**Work instructions:** Look below for the line containing "log 21). -/"; from there, print each line exactly up to and including the line containing "6 && !bit c.pcbIBase 5", and stop.

Saved entries:
##########
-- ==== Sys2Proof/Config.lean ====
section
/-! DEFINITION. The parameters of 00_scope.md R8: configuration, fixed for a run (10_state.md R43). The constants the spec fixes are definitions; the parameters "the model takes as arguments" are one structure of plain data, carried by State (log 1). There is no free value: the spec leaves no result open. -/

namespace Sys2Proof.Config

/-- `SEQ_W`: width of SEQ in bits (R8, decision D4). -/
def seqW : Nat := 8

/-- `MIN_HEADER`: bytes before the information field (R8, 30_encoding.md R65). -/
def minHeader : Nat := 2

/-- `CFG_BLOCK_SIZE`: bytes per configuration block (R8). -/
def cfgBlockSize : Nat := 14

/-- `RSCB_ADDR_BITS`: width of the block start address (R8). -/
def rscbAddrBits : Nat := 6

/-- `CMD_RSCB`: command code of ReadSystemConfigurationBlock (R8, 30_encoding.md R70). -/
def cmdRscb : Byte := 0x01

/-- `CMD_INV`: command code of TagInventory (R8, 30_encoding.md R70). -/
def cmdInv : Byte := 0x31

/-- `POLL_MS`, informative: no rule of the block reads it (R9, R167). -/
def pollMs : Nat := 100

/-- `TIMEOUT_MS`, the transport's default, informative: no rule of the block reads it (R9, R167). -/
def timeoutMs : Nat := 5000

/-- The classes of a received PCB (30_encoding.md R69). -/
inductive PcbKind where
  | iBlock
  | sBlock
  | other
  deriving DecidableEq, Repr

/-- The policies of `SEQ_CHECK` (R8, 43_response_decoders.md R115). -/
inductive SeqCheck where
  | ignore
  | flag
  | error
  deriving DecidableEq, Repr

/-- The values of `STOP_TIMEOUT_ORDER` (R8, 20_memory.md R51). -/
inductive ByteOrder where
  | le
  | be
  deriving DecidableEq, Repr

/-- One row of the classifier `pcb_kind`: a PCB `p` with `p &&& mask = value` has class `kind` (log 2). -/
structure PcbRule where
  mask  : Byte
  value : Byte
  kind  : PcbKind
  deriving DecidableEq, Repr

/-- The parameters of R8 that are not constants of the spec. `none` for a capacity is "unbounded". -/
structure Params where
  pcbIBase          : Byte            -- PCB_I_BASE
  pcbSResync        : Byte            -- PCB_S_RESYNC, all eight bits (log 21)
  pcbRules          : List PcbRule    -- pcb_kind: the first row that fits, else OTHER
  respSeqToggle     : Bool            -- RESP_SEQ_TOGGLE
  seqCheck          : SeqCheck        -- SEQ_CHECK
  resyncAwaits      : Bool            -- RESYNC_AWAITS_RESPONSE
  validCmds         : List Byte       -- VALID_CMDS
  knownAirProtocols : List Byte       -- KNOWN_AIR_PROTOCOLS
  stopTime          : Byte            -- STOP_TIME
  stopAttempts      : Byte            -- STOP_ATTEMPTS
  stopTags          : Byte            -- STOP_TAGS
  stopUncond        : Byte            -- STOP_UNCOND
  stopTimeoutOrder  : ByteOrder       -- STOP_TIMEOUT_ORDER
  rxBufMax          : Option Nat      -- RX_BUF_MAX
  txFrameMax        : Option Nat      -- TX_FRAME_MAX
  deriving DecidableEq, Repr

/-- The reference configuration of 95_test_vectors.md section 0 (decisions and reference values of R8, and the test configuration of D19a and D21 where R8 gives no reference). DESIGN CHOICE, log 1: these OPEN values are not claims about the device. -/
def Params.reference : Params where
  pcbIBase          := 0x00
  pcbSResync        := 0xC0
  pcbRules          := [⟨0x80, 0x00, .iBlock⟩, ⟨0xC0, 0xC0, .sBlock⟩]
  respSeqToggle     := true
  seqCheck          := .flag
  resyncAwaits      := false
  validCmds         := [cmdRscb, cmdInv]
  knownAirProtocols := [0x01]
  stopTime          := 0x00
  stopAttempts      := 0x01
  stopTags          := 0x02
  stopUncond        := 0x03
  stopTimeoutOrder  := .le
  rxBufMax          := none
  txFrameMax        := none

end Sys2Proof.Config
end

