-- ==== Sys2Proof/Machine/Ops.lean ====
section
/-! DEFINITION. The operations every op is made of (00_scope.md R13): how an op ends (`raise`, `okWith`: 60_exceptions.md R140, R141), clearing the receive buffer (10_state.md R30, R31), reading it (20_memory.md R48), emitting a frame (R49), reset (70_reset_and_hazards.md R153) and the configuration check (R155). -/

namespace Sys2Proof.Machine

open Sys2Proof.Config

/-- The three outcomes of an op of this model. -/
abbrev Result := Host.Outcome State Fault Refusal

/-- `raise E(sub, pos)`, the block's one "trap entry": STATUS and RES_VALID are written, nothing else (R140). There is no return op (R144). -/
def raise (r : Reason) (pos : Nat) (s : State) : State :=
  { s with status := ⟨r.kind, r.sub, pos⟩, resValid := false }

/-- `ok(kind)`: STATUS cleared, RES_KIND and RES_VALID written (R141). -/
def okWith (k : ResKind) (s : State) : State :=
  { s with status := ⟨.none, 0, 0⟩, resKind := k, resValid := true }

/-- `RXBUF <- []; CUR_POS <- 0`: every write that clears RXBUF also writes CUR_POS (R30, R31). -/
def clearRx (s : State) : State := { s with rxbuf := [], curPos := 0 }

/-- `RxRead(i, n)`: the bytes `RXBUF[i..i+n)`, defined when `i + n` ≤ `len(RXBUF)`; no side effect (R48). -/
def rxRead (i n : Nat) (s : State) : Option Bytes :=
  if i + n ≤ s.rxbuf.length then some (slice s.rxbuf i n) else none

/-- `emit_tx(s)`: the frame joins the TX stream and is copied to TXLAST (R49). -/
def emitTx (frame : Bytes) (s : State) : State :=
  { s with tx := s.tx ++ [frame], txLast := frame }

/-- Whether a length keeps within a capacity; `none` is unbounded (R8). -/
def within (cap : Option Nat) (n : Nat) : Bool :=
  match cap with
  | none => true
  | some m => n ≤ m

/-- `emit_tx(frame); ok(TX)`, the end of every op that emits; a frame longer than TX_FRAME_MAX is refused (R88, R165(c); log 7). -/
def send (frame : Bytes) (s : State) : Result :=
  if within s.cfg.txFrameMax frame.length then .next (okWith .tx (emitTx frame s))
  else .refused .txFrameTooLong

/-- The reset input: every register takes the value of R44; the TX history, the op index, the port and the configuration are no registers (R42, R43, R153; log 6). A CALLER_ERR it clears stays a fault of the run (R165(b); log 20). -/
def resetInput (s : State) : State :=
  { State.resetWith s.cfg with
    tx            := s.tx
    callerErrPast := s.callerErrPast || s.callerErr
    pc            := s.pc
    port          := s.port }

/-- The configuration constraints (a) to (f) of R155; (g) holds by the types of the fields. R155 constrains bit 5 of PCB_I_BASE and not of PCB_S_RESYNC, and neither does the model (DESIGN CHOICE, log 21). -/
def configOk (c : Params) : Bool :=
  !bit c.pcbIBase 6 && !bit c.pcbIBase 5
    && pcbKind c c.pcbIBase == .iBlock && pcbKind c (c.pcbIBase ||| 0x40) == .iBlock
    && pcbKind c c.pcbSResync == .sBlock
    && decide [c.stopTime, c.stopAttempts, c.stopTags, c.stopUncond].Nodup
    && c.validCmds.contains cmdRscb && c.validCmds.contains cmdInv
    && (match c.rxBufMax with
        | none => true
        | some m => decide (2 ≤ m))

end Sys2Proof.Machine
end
##########
**Task result:**
/-- The configuration constraints (a) to (f) of R155; (g) holds by the types of the fields. R155 constrains bit 5 of PCB_I_BASE and not of PCB_S_RESYNC, and neither does the model (DESIGN CHOICE, log 21). -/
def configOk (c : Params) : Bool :=
  !bit c.pcbIBase 6 && !bit c.pcbIBase 5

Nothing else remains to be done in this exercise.